> _WORKING DATA_:
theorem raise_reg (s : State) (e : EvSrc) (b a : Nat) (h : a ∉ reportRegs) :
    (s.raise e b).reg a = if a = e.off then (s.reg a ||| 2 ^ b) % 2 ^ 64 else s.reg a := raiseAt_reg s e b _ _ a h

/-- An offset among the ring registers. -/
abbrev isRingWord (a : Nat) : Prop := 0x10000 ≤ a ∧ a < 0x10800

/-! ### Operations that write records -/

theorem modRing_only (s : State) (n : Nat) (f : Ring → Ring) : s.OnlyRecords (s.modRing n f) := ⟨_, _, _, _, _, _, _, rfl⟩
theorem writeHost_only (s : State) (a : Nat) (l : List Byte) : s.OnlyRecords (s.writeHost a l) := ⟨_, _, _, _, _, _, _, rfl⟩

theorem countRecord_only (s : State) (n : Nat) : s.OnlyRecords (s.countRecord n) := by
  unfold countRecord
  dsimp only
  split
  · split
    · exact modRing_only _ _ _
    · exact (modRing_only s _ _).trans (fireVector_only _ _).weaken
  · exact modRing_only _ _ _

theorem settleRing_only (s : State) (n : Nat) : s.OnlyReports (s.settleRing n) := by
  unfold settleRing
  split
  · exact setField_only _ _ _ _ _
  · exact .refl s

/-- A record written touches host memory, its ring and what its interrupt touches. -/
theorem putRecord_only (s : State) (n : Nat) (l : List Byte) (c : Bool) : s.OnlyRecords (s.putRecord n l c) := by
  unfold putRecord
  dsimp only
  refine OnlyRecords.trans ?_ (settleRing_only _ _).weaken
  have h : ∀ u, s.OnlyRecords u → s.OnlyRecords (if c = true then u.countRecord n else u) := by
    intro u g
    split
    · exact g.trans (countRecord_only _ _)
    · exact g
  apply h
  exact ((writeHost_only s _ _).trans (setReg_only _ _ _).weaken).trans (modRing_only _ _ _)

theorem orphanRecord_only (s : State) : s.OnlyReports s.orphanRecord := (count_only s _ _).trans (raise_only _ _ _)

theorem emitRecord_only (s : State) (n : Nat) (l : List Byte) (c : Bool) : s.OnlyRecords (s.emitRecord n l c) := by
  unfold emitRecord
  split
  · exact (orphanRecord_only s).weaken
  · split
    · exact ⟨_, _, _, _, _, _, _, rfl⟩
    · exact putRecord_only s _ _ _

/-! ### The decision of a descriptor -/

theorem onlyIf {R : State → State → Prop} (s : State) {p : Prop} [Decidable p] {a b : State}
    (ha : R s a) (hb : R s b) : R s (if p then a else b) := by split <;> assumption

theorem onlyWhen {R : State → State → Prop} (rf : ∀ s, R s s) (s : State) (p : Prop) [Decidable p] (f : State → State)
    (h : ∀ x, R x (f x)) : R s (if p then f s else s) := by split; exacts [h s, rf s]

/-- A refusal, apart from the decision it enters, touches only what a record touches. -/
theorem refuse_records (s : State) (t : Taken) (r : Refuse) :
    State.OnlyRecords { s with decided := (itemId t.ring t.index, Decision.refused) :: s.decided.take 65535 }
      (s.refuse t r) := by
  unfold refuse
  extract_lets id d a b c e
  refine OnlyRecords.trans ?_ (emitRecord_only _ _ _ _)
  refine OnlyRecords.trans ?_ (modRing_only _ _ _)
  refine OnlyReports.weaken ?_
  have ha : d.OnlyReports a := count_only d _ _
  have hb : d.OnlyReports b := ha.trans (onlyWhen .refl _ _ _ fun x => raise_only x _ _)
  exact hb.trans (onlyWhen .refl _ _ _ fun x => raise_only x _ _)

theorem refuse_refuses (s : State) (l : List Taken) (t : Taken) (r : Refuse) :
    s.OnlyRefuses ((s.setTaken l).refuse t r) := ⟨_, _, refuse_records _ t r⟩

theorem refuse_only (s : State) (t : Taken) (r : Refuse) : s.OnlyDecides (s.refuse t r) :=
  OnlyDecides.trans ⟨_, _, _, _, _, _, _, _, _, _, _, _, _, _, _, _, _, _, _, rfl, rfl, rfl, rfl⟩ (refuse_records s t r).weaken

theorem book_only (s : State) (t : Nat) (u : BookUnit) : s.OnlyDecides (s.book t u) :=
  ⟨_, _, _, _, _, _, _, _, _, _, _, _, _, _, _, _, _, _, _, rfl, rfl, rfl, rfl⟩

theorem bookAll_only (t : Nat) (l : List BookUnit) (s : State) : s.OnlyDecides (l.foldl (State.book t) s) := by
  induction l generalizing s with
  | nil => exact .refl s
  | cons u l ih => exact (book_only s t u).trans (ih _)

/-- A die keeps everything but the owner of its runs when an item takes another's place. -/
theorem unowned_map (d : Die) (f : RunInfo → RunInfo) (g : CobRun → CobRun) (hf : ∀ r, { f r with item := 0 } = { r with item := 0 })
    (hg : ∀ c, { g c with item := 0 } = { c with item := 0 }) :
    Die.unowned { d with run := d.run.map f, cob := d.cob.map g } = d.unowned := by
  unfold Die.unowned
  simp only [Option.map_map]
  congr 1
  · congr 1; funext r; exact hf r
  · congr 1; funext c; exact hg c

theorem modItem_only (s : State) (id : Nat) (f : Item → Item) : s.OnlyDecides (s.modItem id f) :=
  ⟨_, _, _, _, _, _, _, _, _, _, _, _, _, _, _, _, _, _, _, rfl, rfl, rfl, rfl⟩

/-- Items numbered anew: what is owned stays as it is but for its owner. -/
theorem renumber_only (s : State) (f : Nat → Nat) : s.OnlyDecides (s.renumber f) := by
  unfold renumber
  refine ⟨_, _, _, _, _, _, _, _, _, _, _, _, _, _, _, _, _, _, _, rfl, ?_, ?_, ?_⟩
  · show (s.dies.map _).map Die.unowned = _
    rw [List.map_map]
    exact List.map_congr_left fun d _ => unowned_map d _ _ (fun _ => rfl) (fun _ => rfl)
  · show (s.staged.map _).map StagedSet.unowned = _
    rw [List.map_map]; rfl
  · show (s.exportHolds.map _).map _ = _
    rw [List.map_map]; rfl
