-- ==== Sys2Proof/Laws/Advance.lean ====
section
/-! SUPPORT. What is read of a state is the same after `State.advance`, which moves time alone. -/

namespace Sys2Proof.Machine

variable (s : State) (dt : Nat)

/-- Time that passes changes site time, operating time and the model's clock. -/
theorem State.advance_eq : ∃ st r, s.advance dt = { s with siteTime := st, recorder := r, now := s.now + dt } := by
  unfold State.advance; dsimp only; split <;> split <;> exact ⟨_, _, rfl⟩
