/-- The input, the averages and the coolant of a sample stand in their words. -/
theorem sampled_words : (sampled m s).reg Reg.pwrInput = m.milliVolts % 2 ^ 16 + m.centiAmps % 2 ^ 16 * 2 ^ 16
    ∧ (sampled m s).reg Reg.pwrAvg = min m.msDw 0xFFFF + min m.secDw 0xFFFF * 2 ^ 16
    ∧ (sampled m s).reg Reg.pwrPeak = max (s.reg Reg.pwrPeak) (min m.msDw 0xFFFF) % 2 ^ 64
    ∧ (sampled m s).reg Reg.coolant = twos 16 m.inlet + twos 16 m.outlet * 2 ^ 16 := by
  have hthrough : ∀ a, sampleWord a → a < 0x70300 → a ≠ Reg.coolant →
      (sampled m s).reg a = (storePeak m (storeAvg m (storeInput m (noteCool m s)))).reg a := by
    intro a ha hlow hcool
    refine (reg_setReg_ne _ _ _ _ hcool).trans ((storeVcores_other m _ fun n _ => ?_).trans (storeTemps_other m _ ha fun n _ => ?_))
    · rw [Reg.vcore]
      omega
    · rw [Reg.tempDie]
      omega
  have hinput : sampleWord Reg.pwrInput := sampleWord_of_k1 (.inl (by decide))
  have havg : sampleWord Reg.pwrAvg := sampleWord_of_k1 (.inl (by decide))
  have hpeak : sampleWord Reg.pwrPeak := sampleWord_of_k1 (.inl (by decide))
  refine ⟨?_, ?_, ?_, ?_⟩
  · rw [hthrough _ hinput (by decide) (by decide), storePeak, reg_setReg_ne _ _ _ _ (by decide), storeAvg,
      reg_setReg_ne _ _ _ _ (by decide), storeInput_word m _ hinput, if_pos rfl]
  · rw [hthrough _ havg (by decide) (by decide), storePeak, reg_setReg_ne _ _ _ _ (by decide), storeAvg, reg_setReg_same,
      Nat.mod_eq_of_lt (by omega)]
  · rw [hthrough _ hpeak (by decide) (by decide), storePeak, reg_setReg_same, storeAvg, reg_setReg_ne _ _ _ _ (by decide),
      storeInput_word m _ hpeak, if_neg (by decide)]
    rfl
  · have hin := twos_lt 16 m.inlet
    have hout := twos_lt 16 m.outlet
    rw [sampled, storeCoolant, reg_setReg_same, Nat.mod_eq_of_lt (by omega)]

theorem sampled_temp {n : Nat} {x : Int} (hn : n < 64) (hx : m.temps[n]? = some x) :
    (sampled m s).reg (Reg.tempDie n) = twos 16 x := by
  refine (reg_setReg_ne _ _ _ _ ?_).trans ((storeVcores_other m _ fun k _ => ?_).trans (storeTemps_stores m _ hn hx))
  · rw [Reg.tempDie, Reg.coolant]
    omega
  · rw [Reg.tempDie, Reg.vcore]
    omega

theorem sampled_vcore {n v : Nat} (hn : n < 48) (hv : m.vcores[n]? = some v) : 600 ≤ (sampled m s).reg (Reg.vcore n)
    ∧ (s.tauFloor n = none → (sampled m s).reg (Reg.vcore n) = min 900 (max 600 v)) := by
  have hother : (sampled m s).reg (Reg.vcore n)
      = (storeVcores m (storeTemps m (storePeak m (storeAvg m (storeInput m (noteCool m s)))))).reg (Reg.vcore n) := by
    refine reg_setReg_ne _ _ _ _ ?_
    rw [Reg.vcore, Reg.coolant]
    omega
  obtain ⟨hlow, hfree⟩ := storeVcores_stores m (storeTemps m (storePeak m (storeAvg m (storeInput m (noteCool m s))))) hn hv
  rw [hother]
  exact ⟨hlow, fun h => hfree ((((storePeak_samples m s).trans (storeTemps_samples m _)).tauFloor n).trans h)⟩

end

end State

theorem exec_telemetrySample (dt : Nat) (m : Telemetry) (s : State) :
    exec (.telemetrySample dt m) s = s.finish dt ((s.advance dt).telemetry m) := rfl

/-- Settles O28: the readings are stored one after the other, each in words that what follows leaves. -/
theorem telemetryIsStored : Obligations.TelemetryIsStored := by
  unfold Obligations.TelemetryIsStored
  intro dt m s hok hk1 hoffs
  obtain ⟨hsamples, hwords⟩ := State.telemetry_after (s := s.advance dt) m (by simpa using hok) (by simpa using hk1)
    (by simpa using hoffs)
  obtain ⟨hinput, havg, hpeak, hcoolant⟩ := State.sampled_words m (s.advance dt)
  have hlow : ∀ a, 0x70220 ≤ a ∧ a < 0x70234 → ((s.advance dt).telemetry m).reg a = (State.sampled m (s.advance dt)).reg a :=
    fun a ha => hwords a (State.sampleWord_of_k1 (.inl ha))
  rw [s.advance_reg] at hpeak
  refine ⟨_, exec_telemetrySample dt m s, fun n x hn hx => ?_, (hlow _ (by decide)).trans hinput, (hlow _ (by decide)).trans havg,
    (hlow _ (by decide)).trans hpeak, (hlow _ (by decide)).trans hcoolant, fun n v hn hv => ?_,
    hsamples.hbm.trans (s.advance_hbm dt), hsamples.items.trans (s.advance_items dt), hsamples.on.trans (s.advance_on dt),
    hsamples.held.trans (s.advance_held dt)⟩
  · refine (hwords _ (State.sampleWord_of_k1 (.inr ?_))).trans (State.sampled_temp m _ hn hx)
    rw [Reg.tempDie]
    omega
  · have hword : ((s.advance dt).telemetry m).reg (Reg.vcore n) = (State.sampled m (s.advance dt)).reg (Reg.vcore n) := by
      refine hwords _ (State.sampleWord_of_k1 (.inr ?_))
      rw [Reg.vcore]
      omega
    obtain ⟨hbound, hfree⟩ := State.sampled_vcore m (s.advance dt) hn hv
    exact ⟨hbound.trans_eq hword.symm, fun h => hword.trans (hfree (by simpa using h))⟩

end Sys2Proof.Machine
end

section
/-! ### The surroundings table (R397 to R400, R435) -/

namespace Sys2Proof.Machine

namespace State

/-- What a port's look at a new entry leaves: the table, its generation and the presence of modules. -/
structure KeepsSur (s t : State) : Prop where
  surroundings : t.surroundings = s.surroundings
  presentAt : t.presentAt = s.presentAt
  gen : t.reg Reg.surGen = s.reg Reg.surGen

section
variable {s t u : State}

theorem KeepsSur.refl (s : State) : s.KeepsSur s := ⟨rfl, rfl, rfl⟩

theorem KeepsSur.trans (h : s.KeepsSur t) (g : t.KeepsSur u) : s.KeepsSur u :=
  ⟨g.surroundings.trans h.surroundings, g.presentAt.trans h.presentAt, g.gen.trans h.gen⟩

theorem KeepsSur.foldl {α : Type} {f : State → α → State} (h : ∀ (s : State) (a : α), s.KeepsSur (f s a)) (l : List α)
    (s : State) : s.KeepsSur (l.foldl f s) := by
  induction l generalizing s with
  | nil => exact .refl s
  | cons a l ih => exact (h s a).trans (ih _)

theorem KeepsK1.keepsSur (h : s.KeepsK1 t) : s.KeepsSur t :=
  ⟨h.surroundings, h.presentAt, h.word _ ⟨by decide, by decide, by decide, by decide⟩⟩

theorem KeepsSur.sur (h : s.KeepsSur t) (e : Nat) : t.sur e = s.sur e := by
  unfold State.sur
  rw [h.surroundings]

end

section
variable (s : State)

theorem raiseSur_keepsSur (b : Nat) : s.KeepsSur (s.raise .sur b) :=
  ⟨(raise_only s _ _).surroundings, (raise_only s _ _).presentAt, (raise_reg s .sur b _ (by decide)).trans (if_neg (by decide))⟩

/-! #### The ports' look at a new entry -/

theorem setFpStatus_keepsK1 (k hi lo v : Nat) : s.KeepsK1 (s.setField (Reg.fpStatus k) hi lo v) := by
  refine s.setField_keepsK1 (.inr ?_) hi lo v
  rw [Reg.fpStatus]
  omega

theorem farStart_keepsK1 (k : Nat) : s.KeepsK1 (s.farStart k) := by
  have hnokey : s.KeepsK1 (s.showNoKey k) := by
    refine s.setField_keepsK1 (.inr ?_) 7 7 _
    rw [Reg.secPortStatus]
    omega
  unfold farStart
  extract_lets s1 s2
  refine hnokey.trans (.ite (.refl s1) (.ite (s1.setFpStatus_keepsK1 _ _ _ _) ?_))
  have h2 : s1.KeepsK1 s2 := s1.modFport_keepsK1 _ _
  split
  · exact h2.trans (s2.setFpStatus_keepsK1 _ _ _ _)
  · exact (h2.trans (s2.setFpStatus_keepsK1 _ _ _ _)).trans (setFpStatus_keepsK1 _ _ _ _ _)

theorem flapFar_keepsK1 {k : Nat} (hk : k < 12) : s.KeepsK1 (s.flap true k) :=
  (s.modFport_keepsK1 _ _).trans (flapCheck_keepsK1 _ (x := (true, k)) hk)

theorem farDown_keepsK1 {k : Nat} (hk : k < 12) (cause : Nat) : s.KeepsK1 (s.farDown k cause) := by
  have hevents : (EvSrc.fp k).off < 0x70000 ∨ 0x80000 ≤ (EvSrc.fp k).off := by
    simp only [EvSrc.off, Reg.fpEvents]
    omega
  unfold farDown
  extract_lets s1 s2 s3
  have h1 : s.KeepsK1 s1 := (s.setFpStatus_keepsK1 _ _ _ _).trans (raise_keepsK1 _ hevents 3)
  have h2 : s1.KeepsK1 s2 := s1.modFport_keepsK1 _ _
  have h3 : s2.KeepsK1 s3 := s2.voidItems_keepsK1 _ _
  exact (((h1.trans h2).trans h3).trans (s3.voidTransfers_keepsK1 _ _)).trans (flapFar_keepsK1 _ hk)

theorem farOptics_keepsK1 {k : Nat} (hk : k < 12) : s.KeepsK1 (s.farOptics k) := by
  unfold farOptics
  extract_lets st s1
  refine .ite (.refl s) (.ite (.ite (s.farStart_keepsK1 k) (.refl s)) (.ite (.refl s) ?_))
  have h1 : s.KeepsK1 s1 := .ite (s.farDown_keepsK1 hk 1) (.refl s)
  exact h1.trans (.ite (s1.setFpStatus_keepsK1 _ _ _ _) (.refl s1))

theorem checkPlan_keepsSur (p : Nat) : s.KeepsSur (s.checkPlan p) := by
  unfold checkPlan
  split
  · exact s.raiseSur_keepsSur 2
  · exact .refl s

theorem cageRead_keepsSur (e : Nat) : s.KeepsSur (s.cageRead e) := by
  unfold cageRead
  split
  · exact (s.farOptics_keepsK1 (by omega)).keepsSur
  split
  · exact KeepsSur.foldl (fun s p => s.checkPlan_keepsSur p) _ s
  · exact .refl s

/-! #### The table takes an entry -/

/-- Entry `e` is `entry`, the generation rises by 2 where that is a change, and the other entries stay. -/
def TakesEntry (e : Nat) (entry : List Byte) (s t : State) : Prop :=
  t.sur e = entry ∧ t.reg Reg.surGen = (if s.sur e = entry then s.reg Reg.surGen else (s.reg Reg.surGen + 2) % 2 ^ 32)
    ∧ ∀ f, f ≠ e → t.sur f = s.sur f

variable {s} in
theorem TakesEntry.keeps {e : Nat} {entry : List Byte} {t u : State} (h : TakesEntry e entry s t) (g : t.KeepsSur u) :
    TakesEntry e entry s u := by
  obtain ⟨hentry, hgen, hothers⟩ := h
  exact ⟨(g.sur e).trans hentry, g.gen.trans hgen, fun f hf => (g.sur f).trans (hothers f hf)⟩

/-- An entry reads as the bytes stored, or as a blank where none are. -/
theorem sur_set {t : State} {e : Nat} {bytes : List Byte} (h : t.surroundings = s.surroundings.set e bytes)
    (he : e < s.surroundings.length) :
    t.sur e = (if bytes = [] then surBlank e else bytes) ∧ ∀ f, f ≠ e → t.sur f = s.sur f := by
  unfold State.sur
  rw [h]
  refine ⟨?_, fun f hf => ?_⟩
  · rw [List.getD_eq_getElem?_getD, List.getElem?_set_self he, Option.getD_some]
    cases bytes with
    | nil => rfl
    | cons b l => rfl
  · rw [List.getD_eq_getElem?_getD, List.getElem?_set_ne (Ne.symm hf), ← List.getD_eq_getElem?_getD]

> _DIRECTIONS FOR THIS TASK_: With "Decidable" as the search string, filter the records and return each line that has it.

> _THE COMPLETED TASK_:
theorem onlyIf {R : State → State → Prop} (s : State) {p : Prop} [Decidable p] {a b : State}
theorem onlyWhen {R : State → State → Prop} (rf : ∀ s, R s s) (s : State) (p : Prop) [Decidable p] (f : State → State)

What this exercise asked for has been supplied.